A critical commentary involves exploring a particular social issue and evaluating its effects and consequences. It should take the form of the development of an argument from your own standpoint; that is, your own opinion based on your informed understanding of the issue and with an appropriate evidence base to substantiate your view. Ordinarily it would be a concise statement produced from the kind of conceptual plan that is the subject of coursework 1, except in this case you will choose one of the topics from phase two of the module: Crime and Social Stratification for the critical commentary. First you will choose your broad topic area, for example age and crime or gender and crime, and then you will need to focus on a specific issue within that area. Please note this assignment is NOT AN ESSAY. If you write it as a typical essay you will be marked down.
The sources for the development of your ideas and argument - for example:
Fear of crime and high crime levels have been inexorably linked to physical deterioration in neighbourhoods (Wilson and Kelling 1982).
Module learning outcomes:
- Demonstrate a critical understanding of the relationship between crime and social diversity
- Analyse the relationship between crime and the effects of social change
- Demonstrate a critical understanding of the differential experience of crime by particular social groups.

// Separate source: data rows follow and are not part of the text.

-- ==== Sys2Proof/Tests/Slice0.lean ====
section
/-! SUPPORT. The model's own tests: decoding of words written out from the spec's encodings (30_encoding.md R91), the
well-formedness checks, single steps whose results are the spec's own vectors (95_test_vectors.md), and a witness for
the hypotheses of each statement. -/

namespace Sys2Proof.Tests

open Sys2Proof.Machine

/-! ### Decoding: one word for every constructor, bit by bit from R88 and R91 -/

/-- The operation a word decodes to. -/
def decoded (w : OpWord) (a : Args) : Option Instr :=
  match decode w a with
  | .ok i => some i
  | .error .reservedEncoding => none

theorem test_decode_rbConfigure : decoded 0b0001000000000000 { req := 16 } = some (.rbConfigure .inUse 16) := by decide
theorem test_decode_rbEnq : decoded 0b0001000101111111 {} = some (.rbEnq 0x7F) := by decide
theorem test_decode_rbDeq : decoded 0b0001001000000000 {} = some (.rbDeq) := by decide
theorem test_decode_rbEnqm : decoded 0b0001001100000000 { bytes := [1, 2] } = some (.rbEnqm [1, 2]) := by decide
theorem test_decode_rbAvail : decoded 0b0001010000000000 {} = some (.rbAvail) := by decide
theorem test_decode_rbFilled : decoded 0b0001010100000000 {} = some (.rbFilled) := by decide
theorem test_decode_rbPeek : decoded 0b0001011000000000 {} = some (.rbPeek) := by decide
theorem test_decode_rbPeekn : decoded 0b0001011111111111 {} = some (.rbPeekn 255) := by decide
theorem test_decode_rbIsfull : decoded 0b0001100000000000 {} = some (.rbIsfull) := by decide
theorem test_decode_rbIsempty : decoded 0b0001100100000000 {} = some (.rbIsempty) := by decide
theorem test_decode_frEncode_command : decoded 0b0001101000000000 { bytes := [0xAE], len := 1 } = some (.frEncode .command [0xAE] 1) := by decide
theorem test_decode_frEncode_data : decoded 0b0001101000000001 { bytes := [0xAE], len := 1 } = some (.frEncode .data [0xAE] 1) := by decide
theorem test_decode_frAligned : decoded 0b0001101100000000 {} = some (.frAligned) := by decide
theorem test_decode_frSize : decoded 0b0001110000000000 {} = some (.frSize) := by decide
theorem test_decode_frDecode : decoded 0b0001110100000000 { cap := 8 } = some (.frDecode 8) := by decide
theorem test_decode_btReset : decoded 0b0010000000000000 {} = some (.btReset) := by decide
theorem test_decode_btKick : decoded 0b0010000100000000 {} = some (.btKick) := by decide
theorem test_decode_btWait : decoded 0b0010001000000000 {} = some (.btWait) := by decide
theorem test_decode_btSettle : decoded 0b0010001100000000 {} = some (.btSettle) := by decide
theorem test_decode_btStop : decoded 0b0010010000000000 {} = some (.btStop) := by decide
theorem test_decode_evSb : decoded 0b0011000000000000 {} = some (.evSb) := by decide
theorem test_decode_evAddr : decoded 0b0011000100000000 {} = some (.evAddr) := by decide
theorem test_decode_evTxe : decoded 0b0011001000000000 {} = some (.evTxe) := by decide
theorem test_decode_evBtf : decoded 0b0011001100000000 {} = some (.evBtf) := by decide
theorem test_decode_erAf : decoded 0b0100000000000000 {} = some (.erAf) := by decide
theorem test_decode_diTc : decoded 0b0101000000000000 {} = some (.diTc) := by decide
theorem test_decode_dmaXfer : decoded 0b0110000000000000 {} = some (.dmaXfer) := by decide
theorem test_decode_busStart : decoded 0b0111000000000000 {} = some (.busStart) := by decide
theorem test_decode_busLoad : decoded 0b0111000100000000 {} = some (.busLoad) := by decide
theorem test_decode_busShift_nack : decoded 0b0111001000000000 {} = some (.busShift false) := by decide
theorem test_decode_busShift_ack : decoded 0b0111001000000001 {} = some (.busShift true) := by decide
theorem test_decode_busStop : decoded 0b0111001100000000 {} = some (.busStop) := by decide

/-- 95_test_vectors.md L2.1: reserved words. -/
theorem test_decode_reserved :
    ([0x1A02, 0x1001, 0x7202, 0x1E00, 0x2500, 0x3400, 0x6100, 0x0000, 0x8000, 0xFFFF] : List OpWord).all
      (fun w => (decoded w {}).isNone) = true := by decide

theorem test_decodeTableWord : decodeTableWord 16 0x1A01 = some (.frEncode .data [] 0) := by decide

/-! ### Well-formedness refuses what cannot be written down (R90) -/

theorem test_wf_cells_out_of_order : (Instr.rbConfigure (.given ⟨4, [(2, 7), (1, 7)]⟩) 4).wf = false := by decide
theorem test_wf_cell_twice : (Instr.rbConfigure (.given ⟨4, [(2, 7), (2, 8)]⟩) 4).wf = false := by decide
theorem test_wf_cell_outside : (Instr.rbConfigure (.given ⟨4, [(4, 7)]⟩) 4).wf = false := by decide
theorem test_wf_length_too_large : (Instr.frEncode .data (List.replicate 256 0) 256).wf = false := by decide
theorem test_wf_short_payload : (Instr.frEncode .command [1, 2] 3).wf = false := by decide
theorem test_wf_accepts : (Instr.rbConfigure (.given ⟨4, [(1, 7), (3, 8)]⟩) 4).wf = true ∧
    (Instr.frEncode .command [1, 2] 2).wf = true := by decide

/-! ### Small states -/

/-- The launch of 95_test_vectors.md, its ACKS absent. -/
def launch0 : Launch where
  slaveAddr   := 0x3C
  tagEnc      := .wireTags
  alignCheck  := .strict
  settleOk    := true
  settleUs    := 0
  zeroLenTc   := .immediate
  initTable   := []
  prio        := []
  storage0    := { len := 16, cells := [] }
  acks        := []
  busLive     := true
  busInstance := 0
  dmaChannel  := 0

- Explain how specific social groups experience criminal justice in Britain.
Sample Answer
Critical Commentary: Age and Crime
Understanding crime through the lens of age provides a unique insight into how social stratification operates in Britain. Age-related crime patterns are well documented, yet remain deeply misunderstood due to generalisations and stereotypes, especially about young people. In this commentary, I critically explore how age intersects with social structures to shape both criminal behaviour and responses to it. My focus lies on youth crime, how it is socially constructed, and how societal responses contribute to social stratification and marginalisation of specific age groups.
From a sociological standpoint, the relationship between age and crime is not simply one of cause and effect. Instead, I view it through a critical lens informed by conflict and labelling theories. Age becomes a factor in how certain behaviours are criminalised, particularly when they are committed by younger individuals. For example, acts such as loitering, graffiti, and group gatherings may be interpreted as "anti-social" or "threatening" when youth are involved, while similar behaviours from older adults are often overlooked. This double standard reflects underlying ageism and class bias.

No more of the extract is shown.